_Assigned task_
The required answer is a copy of each line in the entries below that includes "obtain".

Dataset excerpts:
________________
theorem issue_held (h : s.coreLive u.core.val = false ∨ (s.at u).issuing = false) : s.issue u f use body = s := by
  refine if_pos ?_
  rw [show s.ctx u.core.val u.ctx = s.at u from rfl]
  obtain h | h := h <;> simp [h]

theorem issue_awaits (hf : use.fault f = none) (hh : use.hazard f (s.at u) = true) : s.issue u f use body = s := by
  simp only [State.issue, hf, if_pos (show use.hazard f (s.ctx u.core.val u.ctx) = true from hh), ite_self]

theorem issue_encoding_fault {code : Nat} (hl : s.coreLive u.core.val = true) (hi : (s.at u).issuing = true)
    (hf : use.fault f = some code) : s.issue u f use body = s.programFault u.core.val u.ctx code (s.at u).pc.toNat := by
  have hi' : (s.ctx u.core.val u.ctx).issuing = true := hi
  simp only [State.issue, hf, hl, hi']
  rfl

end

/-- Settles O9: each of the first five conditions keeps a context from issuing, and the last one its instruction. -/
theorem stationCodeHeldWhenNotIssuing : Obligations.StationCodeHeldWhenNotIssuing := by
  unfold Obligations.StationCodeHeldWhenNotIssuing
  intro i u f use s hi h
  obtain ⟨body, hexec⟩ := exec_stationInstr hi s
  rw [hexec]
  refine congrArg _ ?_
  have hnot (h : ¬ (s.at u).issuing = true) : s.issue u f use body = s := issue_held (.inr (Bool.eq_false_iff.mpr h))
  rw [Context.issuing_iff] at hnot
  obtain h | h | h | h | h | ⟨hf, hh⟩ := h
  · exact issue_held (.inl h)
  · exact hnot (by simp [h])
  · exact hnot (by simp [h])
  · exact hnot (by simp [h])
  · exact hnot (by simp [h])
  · exact issue_awaits hf hh

/-! Encodings that fault (R387). -/

section
variable {k : RegKind} {r : BitVec 6}

theorem regFault_ill_iff : regFault k r = some fILL ↔ k = .unused ∧ r ≠ 0#6 := by
  cases k <;> simp [regFault, fILL, fREG]

theorem regFault_reg_iff : regFault k r = some fREG ↔ (k = .scalar ∧ 32 ≤ r.toNat) ∨ (k = .pred ∧ 8 ≤ r.toNat) := by
  cases k <;> simp [regFault, fILL, fREG]

end

section
variable {use : Use} {f : Fields}

/-- The faults of the three register fields. -/
def Use.regFaults (use : Use) (f : Fields) : List (Option Nat) :=
  [regFault use.dst f.dst, regFault use.a f.srca, regFault use.b f.srcb]

theorem regFaults_contains_iff (code : Nat) : (use.regFaults f).contains (some code) = true ↔
    regFault use.dst f.dst = some code ∨ regFault use.a f.srca = some code ∨ regFault use.b f.srcb = some code := by
  simp only [Use.regFaults, List.contains_iff_mem, List.mem_cons, List.not_mem_nil, or_false, eq_comm (a := some code)]

/-- An unused operand or a reserved bit of IMM is not zero. -/
def Use.illegal (use : Use) (f : Fields) : Prop :=
  (use.dst = .unused ∧ f.dst ≠ 0#6) ∨ (use.a = .unused ∧ f.srca ≠ 0#6) ∨ (use.b = .unused ∧ f.srcb ≠ 0#6) ∨
    f.imm.toNat &&& use.rsv ≠ 0

/-- A register number lies beyond its file. -/
def RegKind.beyond (k : RegKind) (r : BitVec 6) : Prop := (k = .scalar ∧ 32 ≤ r.toNat) ∨ (k = .pred ∧ 8 ≤ r.toNat)

theorem illegal_iff : ((use.regFaults f).contains (some fILL) || f.imm.toNat &&& use.rsv != 0) = true ↔ use.illegal f := by
  rw [Bool.or_eq_true, regFaults_contains_iff, bne_iff_ne]
  simp only [regFault_ill_iff, Use.illegal, or_assoc]

theorem beyond_iff : (use.regFaults f).contains (some fREG) = true ↔
    use.dst.beyond f.dst ∨ use.a.beyond f.srca ∨ use.b.beyond f.srcb := by
  rw [regFaults_contains_iff]
  simp only [regFault_reg_iff, RegKind.beyond]

theorem fault_of_illegal (h : use.illegal f) : use.fault f = some fILL := if_pos (illegal_iff.mpr h)

theorem fault_of_legal (h : ¬ use.illegal f) :
    use.fault f = if (use.regFaults f).contains (some fREG) then some fREG else none := if_neg (mt illegal_iff.mp h)

end

/-- Settles O10: ILL by the unused operands and reserved bits, else REG by the ranges of the register files. -/
theorem stationEncodingFaults : Obligations.StationEncodingFaults := by
  unfold Obligations.StationEncodingFaults
  intro i u f use s hi hlive hissuing bad unused large
  obtain ⟨body, hexec⟩ := exec_stationInstr hi s
  rw [hexec]
  refine ⟨fun h => ?_, fun h hn => ?_, fun hn h => ?_⟩
  · exact congrArg _ (issue_encoding_fault hlive hissuing (fault_of_illegal h))
  · exact congrArg _ (issue_encoding_fault hlive hissuing ((fault_of_legal hn).trans (if_pos (beyond_iff.mpr h))))
  · exact (fault_of_legal hn).trans (if_neg (mt beyond_iff.mp h))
________________
_Answer area_
  obtain h | h := h <;> simp [h]
  obtain ⟨body, hexec⟩ := exec_stationInstr hi s
  obtain h | h | h | h | h | ⟨hf, hh⟩ := h
  obtain ⟨body, hexec⟩ := exec_stationInstr hi s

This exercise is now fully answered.